### Supplied material
/-! `count` -/
@[simp] theorem count_pending (x : Fld) (n : Nat) : (s.count x n).pending = s.pending := rfl
@[simp] theorem count_latches (x : Fld) (n : Nat) : (s.count x n).latches = s.latches := rfl
@[simp] theorem count_w1cAt (x : Fld) (n : Nat) : (s.count x n).w1cAt = s.w1cAt := rfl
@[simp] theorem count_free (x : Fld) (n : Nat) : (s.count x n).free = s.free := rfl
@[simp] theorem count_outs (x : Fld) (n : Nat) : (s.count x n).outs = s.outs := rfl
@[simp] theorem count_time (x : Fld) (n : Nat) : (s.count x n).time = s.time := rfl
@[simp] theorem count_ev (x : Fld) (n : Nat) : (s.count x n).ev = s.ev := rfl
@[simp] theorem count_flt (x : Fld) (n : Nat) : (s.count x n).flt = s.flt := rfl
@[simp] theorem count_link (x : Fld) (n : Nat) : (s.count x n).link = s.link := rfl
@[simp] theorem count_groups (x : Fld) (n : Nat) : (s.count x n).groups = s.groups := rfl
@[simp] theorem count_transit (x : Fld) (n : Nat) : (s.count x n).transit = s.transit := rfl
@[simp] theorem count_host (x : Fld) (n : Nat) : (s.count x n).host = s.host := rfl
@[simp] theorem count_fs (x : Fld) (n : Nat) : (s.count x n).fs = s.fs := rfl
@[simp] theorem count_nv (x : Fld) (n : Nat) : (s.count x n).nv = s.nv := rfl
@[simp] theorem count_boot (x : Fld) (n : Nat) : (s.count x n).boot = s.boot := rfl
@[simp] theorem count_pix (x : Fld) (n : Nat) : (s.count x n).pix = s.pix := rfl
@[simp] theorem count_codec (x : Fld) (n : Nat) : (s.count x n).codec = s.codec := rfl
@[simp] theorem count_th (x : Fld) (n : Nat) : (s.count x n).th = s.th := rfl
@[simp] theorem count_ch (x : Fld) (n : Nat) : (s.count x n).ch = s.ch := rfl
@[simp] theorem count_drv (x : Fld) (n : Nat) : (s.count x n).drv = s.drv := rfl
@[simp] theorem count_cal (x : Fld) (n : Nat) : (s.count x n).cal = s.cal := rfl
@[simp] theorem count_arb (x : Fld) (n : Nat) : (s.count x n).arb = s.arb := rfl
@[simp] theorem count_sec (x : Fld) (n : Nat) : (s.count x n).sec = s.sec := rfl
@[simp] theorem count_mem (x : Fld) (n : Nat) : (s.count x n).mem = s.mem := rfl

/-! `putBit` -/
@[simp] theorem putBit_pending (x : Fld) (i : Nat) (b : Bool) : (s.putBit x i b).pending = s.pending := rfl
@[simp] theorem putBit_latches (x : Fld) (i : Nat) (b : Bool) : (s.putBit x i b).latches = s.latches := rfl
@[simp] theorem putBit_w1cAt (x : Fld) (i : Nat) (b : Bool) : (s.putBit x i b).w1cAt = s.w1cAt := rfl
@[simp] theorem putBit_free (x : Fld) (i : Nat) (b : Bool) : (s.putBit x i b).free = s.free := rfl
@[simp] theorem putBit_outs (x : Fld) (i : Nat) (b : Bool) : (s.putBit x i b).outs = s.outs := rfl
@[simp] theorem putBit_time (x : Fld) (i : Nat) (b : Bool) : (s.putBit x i b).time = s.time := rfl
@[simp] theorem putBit_ev (x : Fld) (i : Nat) (b : Bool) : (s.putBit x i b).ev = s.ev := rfl
@[simp] theorem putBit_flt (x : Fld) (i : Nat) (b : Bool) : (s.putBit x i b).flt = s.flt := rfl
@[simp] theorem putBit_link (x : Fld) (i : Nat) (b : Bool) : (s.putBit x i b).link = s.link := rfl
@[simp] theorem putBit_groups (x : Fld) (i : Nat) (b : Bool) : (s.putBit x i b).groups = s.groups := rfl
@[simp] theorem putBit_transit (x : Fld) (i : Nat) (b : Bool) : (s.putBit x i b).transit = s.transit := rfl
@[simp] theorem putBit_host (x : Fld) (i : Nat) (b : Bool) : (s.putBit x i b).host = s.host := rfl
@[simp] theorem putBit_fs (x : Fld) (i : Nat) (b : Bool) : (s.putBit x i b).fs = s.fs := rfl
@[simp] theorem putBit_nv (x : Fld) (i : Nat) (b : Bool) : (s.putBit x i b).nv = s.nv := rfl
@[simp] theorem putBit_boot (x : Fld) (i : Nat) (b : Bool) : (s.putBit x i b).boot = s.boot := rfl
@[simp] theorem putBit_pix (x : Fld) (i : Nat) (b : Bool) : (s.putBit x i b).pix = s.pix := rfl
@[simp] theorem putBit_codec (x : Fld) (i : Nat) (b : Bool) : (s.putBit x i b).codec = s.codec := rfl
@[simp] theorem putBit_th (x : Fld) (i : Nat) (b : Bool) : (s.putBit x i b).th = s.th := rfl
@[simp] theorem putBit_ch (x : Fld) (i : Nat) (b : Bool) : (s.putBit x i b).ch = s.ch := rfl
@[simp] theorem putBit_drv (x : Fld) (i : Nat) (b : Bool) : (s.putBit x i b).drv = s.drv := rfl
@[simp] theorem putBit_cal (x : Fld) (i : Nat) (b : Bool) : (s.putBit x i b).cal = s.cal := rfl
@[simp] theorem putBit_arb (x : Fld) (i : Nat) (b : Bool) : (s.putBit x i b).arb = s.arb := rfl
@[simp] theorem putBit_sec (x : Fld) (i : Nat) (b : Bool) : (s.putBit x i b).sec = s.sec := rfl
@[simp] theorem putBit_mem (x : Fld) (i : Nat) (b : Bool) : (s.putBit x i b).mem = s.mem := rfl

/-! `out` -/
@[simp] theorem out_pending (o : Out) : (s.out o).pending = s.pending := rfl
@[simp] theorem out_regs (o : Out) : (s.out o).regs = s.regs := rfl
@[simp] theorem out_latches (o : Out) : (s.out o).latches = s.latches := rfl
@[simp] theorem out_w1cAt (o : Out) : (s.out o).w1cAt = s.w1cAt := rfl
@[simp] theorem out_free (o : Out) : (s.out o).free = s.free := rfl
@[simp] theorem out_time (o : Out) : (s.out o).time = s.time := rfl
@[simp] theorem out_ev (o : Out) : (s.out o).ev = s.ev := rfl
@[simp] theorem out_flt (o : Out) : (s.out o).flt = s.flt := rfl
@[simp] theorem out_link (o : Out) : (s.out o).link = s.link := rfl
@[simp] theorem out_groups (o : Out) : (s.out o).groups = s.groups := rfl
@[simp] theorem out_transit (o : Out) : (s.out o).transit = s.transit := rfl
@[simp] theorem out_host (o : Out) : (s.out o).host = s.host := rfl
@[simp] theorem out_fs (o : Out) : (s.out o).fs = s.fs := rfl
@[simp] theorem out_nv (o : Out) : (s.out o).nv = s.nv := rfl
@[simp] theorem out_boot (o : Out) : (s.out o).boot = s.boot := rfl
@[simp] theorem out_pix (o : Out) : (s.out o).pix = s.pix := rfl
@[simp] theorem out_codec (o : Out) : (s.out o).codec = s.codec := rfl
@[simp] theorem out_th (o : Out) : (s.out o).th = s.th := rfl
@[simp] theorem out_ch (o : Out) : (s.out o).ch = s.ch := rfl
@[simp] theorem out_drv (o : Out) : (s.out o).drv = s.drv := rfl
@[simp] theorem out_cal (o : Out) : (s.out o).cal = s.cal := rfl
@[simp] theorem out_arb (o : Out) : (s.out o).arb = s.arb := rfl
@[simp] theorem out_sec (o : Out) : (s.out o).sec = s.sec := rfl
@[simp] theorem out_mem (o : Out) : (s.out o).mem = s.mem := rfl
@[simp] theorem f_out (o : Out) (y : Fld) : (s.out o).f y = s.f y := rfl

### Task requirements
Copy out every entry above exactly.

### Expected answer
/-! `count` -/
@[simp] theorem count_pending (x : Fld) (n : Nat) : (s.count x n).pending = s.pending := rfl
@[simp] theorem count_latches (x : Fld) (n : Nat) : (s.count x n).latches = s.latches := rfl
@[simp] theorem count_w1cAt (x : Fld) (n : Nat) : (s.count x n).w1cAt = s.w1cAt := rfl
@[simp] theorem count_free (x : Fld) (n : Nat) : (s.count x n).free = s.free := rfl
@[simp] theorem count_outs (x : Fld) (n : Nat) : (s.count x n).outs = s.outs := rfl
@[simp] theorem count_time (x : Fld) (n : Nat) : (s.count x n).time = s.time := rfl
@[simp] theorem count_ev (x : Fld) (n : Nat) : (s.count x n).ev = s.ev := rfl
@[simp] theorem count_flt (x : Fld) (n : Nat) : (s.count x n).flt = s.flt := rfl
@[simp] theorem count_link (x : Fld) (n : Nat) : (s.count x n).link = s.link := rfl
@[simp] theorem count_groups (x : Fld) (n : Nat) : (s.count x n).groups = s.groups := rfl
@[simp] theorem count_transit (x : Fld) (n : Nat) : (s.count x n).transit = s.transit := rfl
@[simp] theorem count_host (x : Fld) (n : Nat) : (s.count x n).host = s.host := rfl
@[simp] theorem count_fs (x : Fld) (n : Nat) : (s.count x n).fs = s.fs := rfl
@[simp] theorem count_nv (x : Fld) (n : Nat) : (s.count x n).nv = s.nv := rfl
@[simp] theorem count_boot (x : Fld) (n : Nat) : (s.count x n).boot = s.boot := rfl
@[simp] theorem count_pix (x : Fld) (n : Nat) : (s.count x n).pix = s.pix := rfl
@[simp] theorem count_codec (x : Fld) (n : Nat) : (s.count x n).codec = s.codec := rfl
@[simp] theorem count_th (x : Fld) (n : Nat) : (s.count x n).th = s.th := rfl
@[simp] theorem count_ch (x : Fld) (n : Nat) : (s.count x n).ch = s.ch := rfl
@[simp] theorem count_drv (x : Fld) (n : Nat) : (s.count x n).drv = s.drv := rfl
@[simp] theorem count_cal (x : Fld) (n : Nat) : (s.count x n).cal = s.cal := rfl
@[simp] theorem count_arb (x : Fld) (n : Nat) : (s.count x n).arb = s.arb := rfl
@[simp] theorem count_sec (x : Fld) (n : Nat) : (s.count x n).sec = s.sec := rfl
@[simp] theorem count_mem (x : Fld) (n : Nat) : (s.count x n).mem = s.mem := rfl

/-! `putBit` -/
@[simp] theorem putBit_pending (x : Fld) (i : Nat) (b : Bool) : (s.putBit x i b).pending = s.pending := rfl
@[simp] theorem putBit_latches (x : Fld) (i : Nat) (b : Bool) : (s.putBit x i b).latches = s.latches := rfl
@[simp] theorem putBit_w1cAt (x : Fld) (i : Nat) (b : Bool) : (s.putBit x i b).w1cAt = s.w1cAt := rfl
@[simp] theorem putBit_free (x : Fld) (i : Nat) (b : Bool) : (s.putBit x i b).free = s.free := rfl
@[simp] theorem putBit_outs (x : Fld) (i : Nat) (b : Bool) : (s.putBit x i b).outs = s.outs := rfl
@[simp] theorem putBit_time (x : Fld) (i : Nat) (b : Bool) : (s.putBit x i b).time = s.time := rfl
@[simp] theorem putBit_ev (x : Fld) (i : Nat) (b : Bool) : (s.putBit x i b).ev = s.ev := rfl
@[simp] theorem putBit_flt (x : Fld) (i : Nat) (b : Bool) : (s.putBit x i b).flt = s.flt := rfl
@[simp] theorem putBit_link (x : Fld) (i : Nat) (b : Bool) : (s.putBit x i b).link = s.link := rfl
@[simp] theorem putBit_groups (x : Fld) (i : Nat) (b : Bool) : (s.putBit x i b).groups = s.groups := rfl
@[simp] theorem putBit_transit (x : Fld) (i : Nat) (b : Bool) : (s.putBit x i b).transit = s.transit := rfl
@[simp] theorem putBit_host (x : Fld) (i : Nat) (b : Bool) : (s.putBit x i b).host = s.host := rfl
@[simp] theorem putBit_fs (x : Fld) (i : Nat) (b : Bool) : (s.putBit x i b).fs = s.fs := rfl
@[simp] theorem putBit_nv (x : Fld) (i : Nat) (b : Bool) : (s.putBit x i b).nv = s.nv := rfl
@[simp] theorem putBit_boot (x : Fld) (i : Nat) (b : Bool) : (s.putBit x i b).boot = s.boot := rfl
@[simp] theorem putBit_pix (x : Fld) (i : Nat) (b : Bool) : (s.putBit x i b).pix = s.pix := rfl
@[simp] theorem putBit_codec (x : Fld) (i : Nat) (b : Bool) : (s.putBit x i b).codec = s.codec := rfl
@[simp] theorem putBit_th (x : Fld) (i : Nat) (b : Bool) : (s.putBit x i b).th = s.th := rfl
@[simp] theorem putBit_ch (x : Fld) (i : Nat) (b : Bool) : (s.putBit x i b).ch = s.ch := rfl
@[simp] theorem putBit_drv (x : Fld) (i : Nat) (b : Bool) : (s.putBit x i b).drv = s.drv := rfl
@[simp] theorem putBit_cal (x : Fld) (i : Nat) (b : Bool) : (s.putBit x i b).cal = s.cal := rfl
@[simp] theorem putBit_arb (x : Fld) (i : Nat) (b : Bool) : (s.putBit x i b).arb = s.arb := rfl
@[simp] theorem putBit_sec (x : Fld) (i : Nat) (b : Bool) : (s.putBit x i b).sec = s.sec := rfl
@[simp] theorem putBit_mem (x : Fld) (i : Nat) (b : Bool) : (s.putBit x i b).mem = s.mem := rfl

/-! `out` -/
@[simp] theorem out_pending (o : Out) : (s.out o).pending = s.pending := rfl
@[simp] theorem out_regs (o : Out) : (s.out o).regs = s.regs := rfl
@[simp] theorem out_latches (o : Out) : (s.out o).latches = s.latches := rfl
@[simp] theorem out_w1cAt (o : Out) : (s.out o).w1cAt = s.w1cAt := rfl
@[simp] theorem out_free (o : Out) : (s.out o).free = s.free := rfl
@[simp] theorem out_time (o : Out) : (s.out o).time = s.time := rfl
@[simp] theorem out_ev (o : Out) : (s.out o).ev = s.ev := rfl
@[simp] theorem out_flt (o : Out) : (s.out o).flt = s.flt := rfl
@[simp] theorem out_link (o : Out) : (s.out o).link = s.link := rfl
@[simp] theorem out_groups (o : Out) : (s.out o).groups = s.groups := rfl
@[simp] theorem out_transit (o : Out) : (s.out o).transit = s.transit := rfl
@[simp] theorem out_host (o : Out) : (s.out o).host = s.host := rfl
@[simp] theorem out_fs (o : Out) : (s.out o).fs = s.fs := rfl
@[simp] theorem out_nv (o : Out) : (s.out o).nv = s.nv := rfl
@[simp] theorem out_boot (o : Out) : (s.out o).boot = s.boot := rfl
@[simp] theorem out_pix (o : Out) : (s.out o).pix = s.pix := rfl
@[simp] theorem out_codec (o : Out) : (s.out o).codec = s.codec := rfl
@[simp] theorem out_th (o : Out) : (s.out o).th = s.th := rfl
@[simp] theorem out_ch (o : Out) : (s.out o).ch = s.ch := rfl
@[simp] theorem out_drv (o : Out) : (s.out o).drv = s.drv := rfl
@[simp] theorem out_cal (o : Out) : (s.out o).cal = s.cal := rfl
@[simp] theorem out_arb (o : Out) : (s.out o).arb = s.arb := rfl
@[simp] theorem out_sec (o : Out) : (s.out o).sec = s.sec := rfl
@[simp] theorem out_mem (o : Out) : (s.out o).mem = s.mem := rfl
@[simp] theorem f_out (o : Out) (y : Fld) : (s.out o).f y = s.f y := rfl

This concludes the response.